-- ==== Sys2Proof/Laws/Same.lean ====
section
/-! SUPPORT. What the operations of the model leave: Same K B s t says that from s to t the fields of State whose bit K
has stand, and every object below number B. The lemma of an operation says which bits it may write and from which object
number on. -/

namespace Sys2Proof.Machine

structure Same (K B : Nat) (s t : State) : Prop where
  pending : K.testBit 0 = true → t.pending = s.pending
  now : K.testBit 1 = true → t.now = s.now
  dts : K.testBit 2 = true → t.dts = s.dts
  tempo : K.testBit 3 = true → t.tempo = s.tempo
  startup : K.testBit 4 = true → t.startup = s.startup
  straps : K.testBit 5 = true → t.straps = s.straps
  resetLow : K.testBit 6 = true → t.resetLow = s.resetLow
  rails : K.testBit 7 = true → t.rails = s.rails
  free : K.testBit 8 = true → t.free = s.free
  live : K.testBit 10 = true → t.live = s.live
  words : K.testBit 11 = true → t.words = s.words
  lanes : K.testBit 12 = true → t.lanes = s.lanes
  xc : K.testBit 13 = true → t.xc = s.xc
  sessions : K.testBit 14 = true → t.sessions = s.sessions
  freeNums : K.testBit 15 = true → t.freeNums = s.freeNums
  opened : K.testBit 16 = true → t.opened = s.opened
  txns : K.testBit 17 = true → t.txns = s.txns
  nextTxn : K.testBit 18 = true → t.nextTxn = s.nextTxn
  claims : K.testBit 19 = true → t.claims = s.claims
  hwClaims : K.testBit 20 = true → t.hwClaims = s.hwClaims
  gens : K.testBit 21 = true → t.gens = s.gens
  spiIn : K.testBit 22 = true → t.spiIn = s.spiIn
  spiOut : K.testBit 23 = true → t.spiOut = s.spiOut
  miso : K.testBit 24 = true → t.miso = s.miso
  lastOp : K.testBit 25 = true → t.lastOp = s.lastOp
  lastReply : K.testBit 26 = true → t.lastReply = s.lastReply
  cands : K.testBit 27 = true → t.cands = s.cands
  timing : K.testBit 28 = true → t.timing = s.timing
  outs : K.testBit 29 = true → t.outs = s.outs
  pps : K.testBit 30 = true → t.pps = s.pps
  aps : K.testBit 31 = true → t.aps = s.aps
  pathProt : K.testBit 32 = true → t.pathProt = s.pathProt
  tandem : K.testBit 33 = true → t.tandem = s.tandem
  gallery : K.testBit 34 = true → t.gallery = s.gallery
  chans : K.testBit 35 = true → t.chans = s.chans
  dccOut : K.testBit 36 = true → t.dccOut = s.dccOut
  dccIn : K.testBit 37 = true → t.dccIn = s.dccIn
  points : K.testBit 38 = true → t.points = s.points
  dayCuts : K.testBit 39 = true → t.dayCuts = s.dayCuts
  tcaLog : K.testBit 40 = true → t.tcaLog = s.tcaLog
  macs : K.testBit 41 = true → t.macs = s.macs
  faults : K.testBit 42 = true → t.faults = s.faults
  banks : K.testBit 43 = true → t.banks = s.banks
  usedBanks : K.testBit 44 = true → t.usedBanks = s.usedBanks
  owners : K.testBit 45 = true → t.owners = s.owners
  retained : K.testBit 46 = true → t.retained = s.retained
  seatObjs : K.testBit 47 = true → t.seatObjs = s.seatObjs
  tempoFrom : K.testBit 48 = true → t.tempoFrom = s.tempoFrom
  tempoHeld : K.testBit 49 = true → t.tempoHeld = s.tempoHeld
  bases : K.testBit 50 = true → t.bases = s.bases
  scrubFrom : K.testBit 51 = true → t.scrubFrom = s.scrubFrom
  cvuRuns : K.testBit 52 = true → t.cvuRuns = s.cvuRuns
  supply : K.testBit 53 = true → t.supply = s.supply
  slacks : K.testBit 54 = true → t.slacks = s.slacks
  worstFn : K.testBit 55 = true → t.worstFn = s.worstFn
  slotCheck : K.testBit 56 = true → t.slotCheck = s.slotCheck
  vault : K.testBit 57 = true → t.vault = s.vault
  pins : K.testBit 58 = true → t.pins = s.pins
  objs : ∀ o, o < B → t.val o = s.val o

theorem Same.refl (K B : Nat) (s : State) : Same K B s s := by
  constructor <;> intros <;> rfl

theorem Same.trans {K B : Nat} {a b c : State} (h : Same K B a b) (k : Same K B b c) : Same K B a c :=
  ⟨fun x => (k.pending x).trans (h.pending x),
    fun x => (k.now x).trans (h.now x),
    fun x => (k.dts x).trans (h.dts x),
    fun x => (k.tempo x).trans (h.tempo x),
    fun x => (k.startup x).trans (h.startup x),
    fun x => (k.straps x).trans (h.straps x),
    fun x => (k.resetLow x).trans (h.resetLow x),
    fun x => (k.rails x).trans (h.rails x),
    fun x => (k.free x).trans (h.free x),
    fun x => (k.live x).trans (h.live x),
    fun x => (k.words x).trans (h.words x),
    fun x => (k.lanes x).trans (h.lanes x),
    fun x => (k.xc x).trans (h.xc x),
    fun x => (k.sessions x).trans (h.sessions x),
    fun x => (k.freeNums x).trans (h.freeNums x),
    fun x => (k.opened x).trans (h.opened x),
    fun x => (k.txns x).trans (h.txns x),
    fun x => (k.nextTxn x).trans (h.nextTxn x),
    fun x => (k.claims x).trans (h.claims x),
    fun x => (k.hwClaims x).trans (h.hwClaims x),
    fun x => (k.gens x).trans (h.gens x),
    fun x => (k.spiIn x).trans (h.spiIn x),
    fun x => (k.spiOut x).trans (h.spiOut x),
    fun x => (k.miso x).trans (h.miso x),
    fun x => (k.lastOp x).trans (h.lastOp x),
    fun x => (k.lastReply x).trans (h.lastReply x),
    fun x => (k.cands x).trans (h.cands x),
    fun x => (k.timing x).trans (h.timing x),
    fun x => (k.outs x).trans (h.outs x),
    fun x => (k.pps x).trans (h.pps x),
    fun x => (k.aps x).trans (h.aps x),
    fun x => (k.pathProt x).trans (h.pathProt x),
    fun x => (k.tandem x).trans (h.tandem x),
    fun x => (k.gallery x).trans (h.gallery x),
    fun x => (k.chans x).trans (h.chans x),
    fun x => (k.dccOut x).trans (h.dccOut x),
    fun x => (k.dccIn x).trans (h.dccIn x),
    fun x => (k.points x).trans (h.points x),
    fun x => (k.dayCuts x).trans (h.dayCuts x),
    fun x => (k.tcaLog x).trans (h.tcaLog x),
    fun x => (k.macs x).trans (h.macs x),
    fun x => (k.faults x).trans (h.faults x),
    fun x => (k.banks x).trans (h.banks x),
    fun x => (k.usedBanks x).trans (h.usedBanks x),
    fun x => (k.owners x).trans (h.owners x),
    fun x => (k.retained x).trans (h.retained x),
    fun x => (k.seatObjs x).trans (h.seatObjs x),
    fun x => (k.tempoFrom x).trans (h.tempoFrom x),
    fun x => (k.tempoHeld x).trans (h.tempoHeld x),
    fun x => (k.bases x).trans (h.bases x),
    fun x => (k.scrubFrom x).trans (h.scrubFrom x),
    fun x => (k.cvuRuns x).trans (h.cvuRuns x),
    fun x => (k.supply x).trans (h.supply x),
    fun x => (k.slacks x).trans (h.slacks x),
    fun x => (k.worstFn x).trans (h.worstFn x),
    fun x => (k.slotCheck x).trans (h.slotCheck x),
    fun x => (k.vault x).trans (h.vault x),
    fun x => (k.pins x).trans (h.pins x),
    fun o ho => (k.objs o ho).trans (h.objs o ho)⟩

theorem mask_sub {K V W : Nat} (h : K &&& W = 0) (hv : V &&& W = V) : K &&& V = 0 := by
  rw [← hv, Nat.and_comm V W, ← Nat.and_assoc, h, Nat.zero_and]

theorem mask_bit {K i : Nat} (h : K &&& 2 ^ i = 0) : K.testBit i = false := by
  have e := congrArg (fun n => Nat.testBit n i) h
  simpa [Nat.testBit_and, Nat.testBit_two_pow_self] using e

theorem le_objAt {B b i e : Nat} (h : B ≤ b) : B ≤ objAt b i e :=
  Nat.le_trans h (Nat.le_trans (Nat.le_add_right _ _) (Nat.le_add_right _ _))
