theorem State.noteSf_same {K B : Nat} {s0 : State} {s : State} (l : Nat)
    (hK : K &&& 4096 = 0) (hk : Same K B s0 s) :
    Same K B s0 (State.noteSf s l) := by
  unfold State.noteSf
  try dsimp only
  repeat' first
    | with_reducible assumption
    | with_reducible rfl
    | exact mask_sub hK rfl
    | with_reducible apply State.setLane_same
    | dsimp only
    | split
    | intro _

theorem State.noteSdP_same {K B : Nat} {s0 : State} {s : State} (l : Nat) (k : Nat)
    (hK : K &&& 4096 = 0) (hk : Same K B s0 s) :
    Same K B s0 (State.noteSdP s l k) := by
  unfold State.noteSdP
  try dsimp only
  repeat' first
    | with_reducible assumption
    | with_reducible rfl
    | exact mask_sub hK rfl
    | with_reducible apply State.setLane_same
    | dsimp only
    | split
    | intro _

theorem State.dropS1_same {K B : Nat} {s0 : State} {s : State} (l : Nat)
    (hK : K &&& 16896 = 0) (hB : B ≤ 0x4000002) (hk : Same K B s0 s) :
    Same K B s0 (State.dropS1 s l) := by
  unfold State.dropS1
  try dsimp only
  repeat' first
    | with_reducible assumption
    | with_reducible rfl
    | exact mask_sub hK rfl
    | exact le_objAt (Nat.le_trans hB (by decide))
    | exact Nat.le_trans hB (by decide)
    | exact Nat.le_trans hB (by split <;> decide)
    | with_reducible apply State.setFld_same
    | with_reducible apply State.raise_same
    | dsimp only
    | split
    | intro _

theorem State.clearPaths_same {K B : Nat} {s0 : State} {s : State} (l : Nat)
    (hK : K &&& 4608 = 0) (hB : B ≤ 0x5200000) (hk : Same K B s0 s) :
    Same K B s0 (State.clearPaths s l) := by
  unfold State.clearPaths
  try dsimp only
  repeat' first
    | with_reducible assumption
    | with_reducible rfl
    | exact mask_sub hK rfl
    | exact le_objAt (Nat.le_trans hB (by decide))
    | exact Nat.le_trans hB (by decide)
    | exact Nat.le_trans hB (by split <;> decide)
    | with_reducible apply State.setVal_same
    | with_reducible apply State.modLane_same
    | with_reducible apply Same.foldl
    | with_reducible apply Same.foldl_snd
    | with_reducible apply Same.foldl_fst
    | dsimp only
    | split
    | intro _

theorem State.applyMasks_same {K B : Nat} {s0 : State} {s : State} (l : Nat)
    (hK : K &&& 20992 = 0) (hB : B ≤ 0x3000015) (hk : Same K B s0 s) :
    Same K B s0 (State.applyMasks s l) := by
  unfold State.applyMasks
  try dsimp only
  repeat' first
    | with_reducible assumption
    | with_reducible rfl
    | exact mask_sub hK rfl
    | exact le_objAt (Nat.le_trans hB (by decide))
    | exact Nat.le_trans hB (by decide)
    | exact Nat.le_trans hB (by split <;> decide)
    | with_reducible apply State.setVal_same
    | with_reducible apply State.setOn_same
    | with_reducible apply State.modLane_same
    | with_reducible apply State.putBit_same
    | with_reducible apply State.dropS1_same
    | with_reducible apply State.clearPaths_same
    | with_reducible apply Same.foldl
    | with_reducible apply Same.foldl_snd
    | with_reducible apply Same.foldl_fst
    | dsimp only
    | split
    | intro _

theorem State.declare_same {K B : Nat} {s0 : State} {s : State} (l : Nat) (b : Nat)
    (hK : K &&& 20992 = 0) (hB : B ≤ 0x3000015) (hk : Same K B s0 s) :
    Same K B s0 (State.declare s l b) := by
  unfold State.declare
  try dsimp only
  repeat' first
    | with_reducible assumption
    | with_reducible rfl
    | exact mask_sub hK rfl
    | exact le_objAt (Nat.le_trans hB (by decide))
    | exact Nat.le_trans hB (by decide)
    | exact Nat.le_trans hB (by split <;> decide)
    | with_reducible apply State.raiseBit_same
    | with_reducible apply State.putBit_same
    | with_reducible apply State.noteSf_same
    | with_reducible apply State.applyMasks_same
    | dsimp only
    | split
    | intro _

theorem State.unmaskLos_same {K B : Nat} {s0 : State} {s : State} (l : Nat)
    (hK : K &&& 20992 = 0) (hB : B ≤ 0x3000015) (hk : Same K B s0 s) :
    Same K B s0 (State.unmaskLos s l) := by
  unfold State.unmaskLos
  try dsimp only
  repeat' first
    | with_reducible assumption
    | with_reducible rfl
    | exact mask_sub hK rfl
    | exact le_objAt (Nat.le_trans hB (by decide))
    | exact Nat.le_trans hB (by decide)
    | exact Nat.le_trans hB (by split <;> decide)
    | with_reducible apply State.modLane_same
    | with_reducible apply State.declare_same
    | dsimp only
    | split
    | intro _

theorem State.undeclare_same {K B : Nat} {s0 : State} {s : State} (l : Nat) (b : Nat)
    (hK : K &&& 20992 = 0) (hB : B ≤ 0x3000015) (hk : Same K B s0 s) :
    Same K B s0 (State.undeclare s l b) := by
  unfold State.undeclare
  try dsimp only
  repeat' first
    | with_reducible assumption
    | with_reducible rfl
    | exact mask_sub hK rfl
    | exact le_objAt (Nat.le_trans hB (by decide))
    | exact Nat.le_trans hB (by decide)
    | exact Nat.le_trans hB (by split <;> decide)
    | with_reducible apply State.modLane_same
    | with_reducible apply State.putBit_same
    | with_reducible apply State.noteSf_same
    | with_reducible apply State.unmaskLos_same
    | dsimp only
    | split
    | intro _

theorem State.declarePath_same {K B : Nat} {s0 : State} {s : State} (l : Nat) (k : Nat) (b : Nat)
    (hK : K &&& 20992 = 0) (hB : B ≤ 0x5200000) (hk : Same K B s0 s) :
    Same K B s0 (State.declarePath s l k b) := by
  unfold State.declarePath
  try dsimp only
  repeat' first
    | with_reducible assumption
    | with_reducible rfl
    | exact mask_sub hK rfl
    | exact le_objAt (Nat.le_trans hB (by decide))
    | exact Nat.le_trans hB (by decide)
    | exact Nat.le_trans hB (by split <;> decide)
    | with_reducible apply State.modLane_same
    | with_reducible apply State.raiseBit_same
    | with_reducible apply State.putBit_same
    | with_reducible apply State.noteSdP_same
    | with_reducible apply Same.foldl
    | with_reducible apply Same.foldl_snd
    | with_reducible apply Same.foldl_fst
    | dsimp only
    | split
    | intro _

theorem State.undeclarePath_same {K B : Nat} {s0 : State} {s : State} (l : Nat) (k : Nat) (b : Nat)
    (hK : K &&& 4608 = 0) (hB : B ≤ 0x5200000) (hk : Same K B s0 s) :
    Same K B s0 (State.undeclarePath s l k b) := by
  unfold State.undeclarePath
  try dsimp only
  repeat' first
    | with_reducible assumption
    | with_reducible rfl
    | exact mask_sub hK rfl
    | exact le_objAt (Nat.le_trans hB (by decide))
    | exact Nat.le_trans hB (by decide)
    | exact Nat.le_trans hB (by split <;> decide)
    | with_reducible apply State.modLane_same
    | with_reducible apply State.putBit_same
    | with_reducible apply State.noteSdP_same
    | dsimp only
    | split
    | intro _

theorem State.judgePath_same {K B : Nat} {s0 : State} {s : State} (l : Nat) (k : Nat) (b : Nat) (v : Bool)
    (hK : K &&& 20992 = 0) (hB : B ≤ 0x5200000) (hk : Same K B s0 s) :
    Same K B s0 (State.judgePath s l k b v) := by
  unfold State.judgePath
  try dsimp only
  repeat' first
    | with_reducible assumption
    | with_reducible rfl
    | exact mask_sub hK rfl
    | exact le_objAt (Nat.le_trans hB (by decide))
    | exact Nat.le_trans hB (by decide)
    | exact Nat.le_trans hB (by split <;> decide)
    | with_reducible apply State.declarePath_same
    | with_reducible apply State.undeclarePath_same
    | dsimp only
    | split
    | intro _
- - - -
▶ _Exercise objective_
Retype the portion of the data above that starts on the line with "owners : K.testBit" and finishes on the line with "cvuRuns : K.testBit", including both of those lines.

▶ _Reply_
  owners : K.testBit 45 = true → t.owners = s.owners
  retained : K.testBit 46 = true → t.retained = s.retained
  seatObjs : K.testBit 47 = true → t.seatObjs = s.seatObjs
  tempoFrom : K.testBit 48 = true → t.tempoFrom = s.tempoFrom
  tempoHeld : K.testBit 49 = true → t.tempoHeld = s.tempoHeld
  bases : K.testBit 50 = true → t.bases = s.bases
  scrubFrom : K.testBit 51 = true → t.scrubFrom = s.scrubFrom
  cvuRuns : K.testBit 52 = true → t.cvuRuns = s.cvuRuns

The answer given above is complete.